_YOUR GOAL_
From the entries below, retype only the lines from the one with "let done := (u.queue.filter" through the one with "(∀ n, n < base", exactly as written.

╭─ MATERIAL PROVIDED

/-- R198, R199, R201 to R203, R205, R210 to R215: the turn of a queue by its head operation, where no queue with a ready head comes
before it in the round (whose order of queues, and that a row behind a MACT that is to swap next waits for the swap, but for one of a
workgroup that a save drains, are the model's choice, log 54). A load is granted while pl1 is empty and
no other runs; MACT of the shadow tag swaps the planes once the passes before it are gone and none runs, that of the stationary tag is
done, and that of a retired one is stale; MZERO, MWR and rows that are only zeroed act on their tile, and a store is
granted, once no earlier entry names it; a row of the stationary tag is granted, with the rows that join it, while no pass
runs. Granted loads, passes and stores read their operands and complete. -/
def Obligations.MatrixTurns : Prop :=
  ∀ (s : State) (clu : Nat) (q : GroupRef),
    let u := s.unitAt clu
    let zero : Word := Word.ofInt 0
    let upd (f : MatUnit → MatUnit) : State := s.updUnit clu f
    let took (t : State) : State := t.updUnit clu fun u => { u with last := (q.wg, q.hw) }
    (∀ e w, u.queue.find? (fun e => e.wg == q.wg && e.hw == q.hw) = some e → s.wgOf e.wg = some w → e.granted = false →
      s.dieDown (clu / 27) = false → s.nextInTurn clu q = true →
      let without := u.queue.filter fun x => x != e
      let granted : State := upd fun u => { u with queue := u.queue.map fun x => if x = e then { x with granted := true } else x }
      let drop : State := upd fun u => { u with queue := without }
      let stale : State := drop.countStale clu e.wg e.hw 1
      let earlier := u.queue.takeWhile fun x => x != e
      let free (tile : Nat) : Prop := ∀ x ∈ earlier, x.op.tile ≠ some tile
      (∀ tag off d p, e.op = .load tag off d p → u.pl1.tag = zero → (∀ x ∈ u.queue, x.isLoad = true → x.granted = false) →
        Happens s (.matrixTurnGrant clu q) (took granted)) ∧
      (∀ tag, e.op = .act tag →
        (u.tagState tag = .stationary → Happens s (.matrixTurnGrant clu q) (took drop)) ∧
        (u.tagState tag = .retired → Happens s (.matrixTurnGrant clu q) (took stale)) ∧
        (u.tagState tag = .shadow → (∀ x ∈ u.queue, x.isPass = true → x.granted = false) → (∀ x ∈ earlier, x.isPass = true → ∀ tile third rows zs n, x.op ≠ .row u.pl0.tag tile third rows zs n) →
          ∃ t, exec (.matrixTurnGrant clu q) s = .next t ∧ (t.unitAt clu).pl0 = u.pl1 ∧ (t.unitAt clu).pl1.tag = zero ∧
            (t.unitAt clu).queue = without ∧ (t.unitAt clu).tiles = u.tiles ∧ SameMemory s t)) ∧
      (∀ tile, e.op = .zero tile → free tile → ∃ t, exec (.matrixTurnGrant clu q) s = .next t ∧
        (t.unitAt clu).queue = without ∧ ∀ k, (t.unitAt clu).tiles.get zero k =
          if tile * 19683 ≤ k ∧ k < (tile + 1) * 19683 then zero else u.tiles.get zero k) ∧
      (∀ tile row cells, e.op = .write tile row cells → free tile → Happens s (.matrixTurnGrant clu q)
        (took (upd fun u => { u with
          queue := without, tiles := cells.foldl (fun m c => SMap.set zero m (tile * 19683 + row * 729 + c.1) c.2) u.tiles }))) ∧
      (∀ tile off f z, e.op = .store tile off f z → free tile → Happens s (.matrixTurnGrant clu q) (took granted)) ∧
      ∀ tag tile third rows zeroed depth, e.op = .row tag tile third rows zeroed depth →
        (rows = [] → free tile → Happens s (.matrixTurnGrant clu q)
          (took (upd fun u => { u with queue := without }.zeroRows tile zeroed))) ∧
        (rows ≠ [] → u.tagState tag = .retired → Happens s (.matrixTurnGrant clu q) (took stale)) ∧
        (rows ≠ [] → u.tagState tag = .stationary → free tile → (∀ x ∈ u.queue, x.isPass = true → x.granted = false) →
          (s.draining e.wg = true ∨
            ∀ x ∈ earlier, ∀ t, x.op = .act t → u.tagState t ≠ .shadow ∧ (u.tagState t = .pending → u.pl1.tag ≠ zero)) →
          let js := u.fused e tag tile third (s.draining e.wg)
          e ∈ js ∧ Happens s (.matrixTurnGrant clu q)
            (took ((upd fun u => { u with
              queue := u.queue.map fun x => if js.contains x then { x with granted := true } else x }).bump 20
                (clu / 27) (clu % 27) js.length)))) ∧
    (∀ e, u.queue.find? (fun x => x.inQueue q && x.granted && !x.consumed && (x.isLoad || x.isPass)) = some e →
      Happens s (.consumedEvent clu q) (s.consume clu e)) ∧
    (∀ e tag off d p, u.queue.find? (fun x => x.isLoad && x.granted) = some e → e.op = .load tag off d p → e.consumed = true →
      let without := u.queue.filter fun x => x != e
      ((∃ o, (tag, o) ∈ u.pending) → s.draining e.wg = false → ∃ t, exec (.matrixLoadComplete clu) s = .next t ∧
        (t.unitAt clu).pl1 = { u.pl1 with tag := tag } ∧ (t.unitAt clu).pl0 = u.pl0 ∧ (t.unitAt clu).queue = without ∧
        (t.unitAt clu).shadowWg = some e.wg ∧ (t.unitAt clu).pending = u.pending.filter fun x => x.1 != tag) ∧
      ((∀ o, (tag, o) ∉ u.pending) ∨ s.draining e.wg = true → ∃ t, exec (.matrixLoadComplete clu) s = .next t ∧ (t.unitAt clu).pl1.tag = zero ∧
        (t.unitAt clu).queue = without ∧ (t.unitAt clu).pending = u.pending.filter fun x => x.1 != tag)) ∧
    ((∃ x ∈ u.queue, x.isPass = true ∧ x.granted = true) →
      let done := (u.queue.filter fun x => x.isPass && x.granted).foldl (fun t e => t.consume clu e) s
      Happens s (.matrixPassComplete clu)
        (done.updUnit clu fun u => { u with queue := u.queue.filter fun x => !(x.isPass && x.granted) })) ∧
    ∀ e w tile off f z, u.queue.find? (fun e => e.wg == q.wg && e.hw == q.hw) = some e → s.wgOf e.wg = some w →
      e.op = .store tile off f z → e.granted = true →
      let core := coreIdx w.core
      let base := w.gran * 2187 + off.toNat
      let row (r c : Nat) : Word := u.tiles.get zero (tile * 19683 + r * 729 + c)
      let image := (List.range 27).flatMap fun r => rowImage f (row r)
      ∃ t, exec (.mstoreComplete clu q) s = .next t ∧ (t.unitAt clu).queue = (u.queue.filter fun x => x != e) ∧
        (∀ n v, image[n]? = some v → t.scrGet core (base + n) = v) ∧
        (∀ n, n < base ∨ base + image.length ≤ n → t.scrGet core n = s.scrGet core n) ∧
        (∀ k, (t.unitAt clu).tiles.get zero k =
          if z = true ∧ tile * 19683 ≤ k ∧ k < (tile + 1) * 19683 then zero else u.tiles.get zero k) ∧
        (∀ die o, t.chipGet die o = s.chipGet die o) ∧ ∀ die lp b, t.dramByte die lp b = s.dramByte die lp b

╰─

_YOUR SOLUTION_
      let done := (u.queue.filter fun x => x.isPass && x.granted).foldl (fun t e => t.consume clu e) s
      Happens s (.matrixPassComplete clu)
        (done.updUnit clu fun u => { u with queue := u.queue.filter fun x => !(x.isPass && x.granted) })) ∧
    ∀ e w tile off f z, u.queue.find? (fun e => e.wg == q.wg && e.hw == q.hw) = some e → s.wgOf e.wg = some w →
      e.op = .store tile off f z → e.granted = true →
      let core := coreIdx w.core
      let base := w.gran * 2187 + off.toNat
      let row (r c : Nat) : Word := u.tiles.get zero (tile * 19683 + r * 729 + c)
      let image := (List.range 27).flatMap fun r => rowImage f (row r)
      ∃ t, exec (.mstoreComplete clu q) s = .next t ∧ (t.unitAt clu).queue = (u.queue.filter fun x => x != e) ∧
        (∀ n v, image[n]? = some v → t.scrGet core (base + n) = v) ∧
        (∀ n, n < base ∨ base + image.length ≤ n → t.scrGet core n = s.scrGet core n) ∧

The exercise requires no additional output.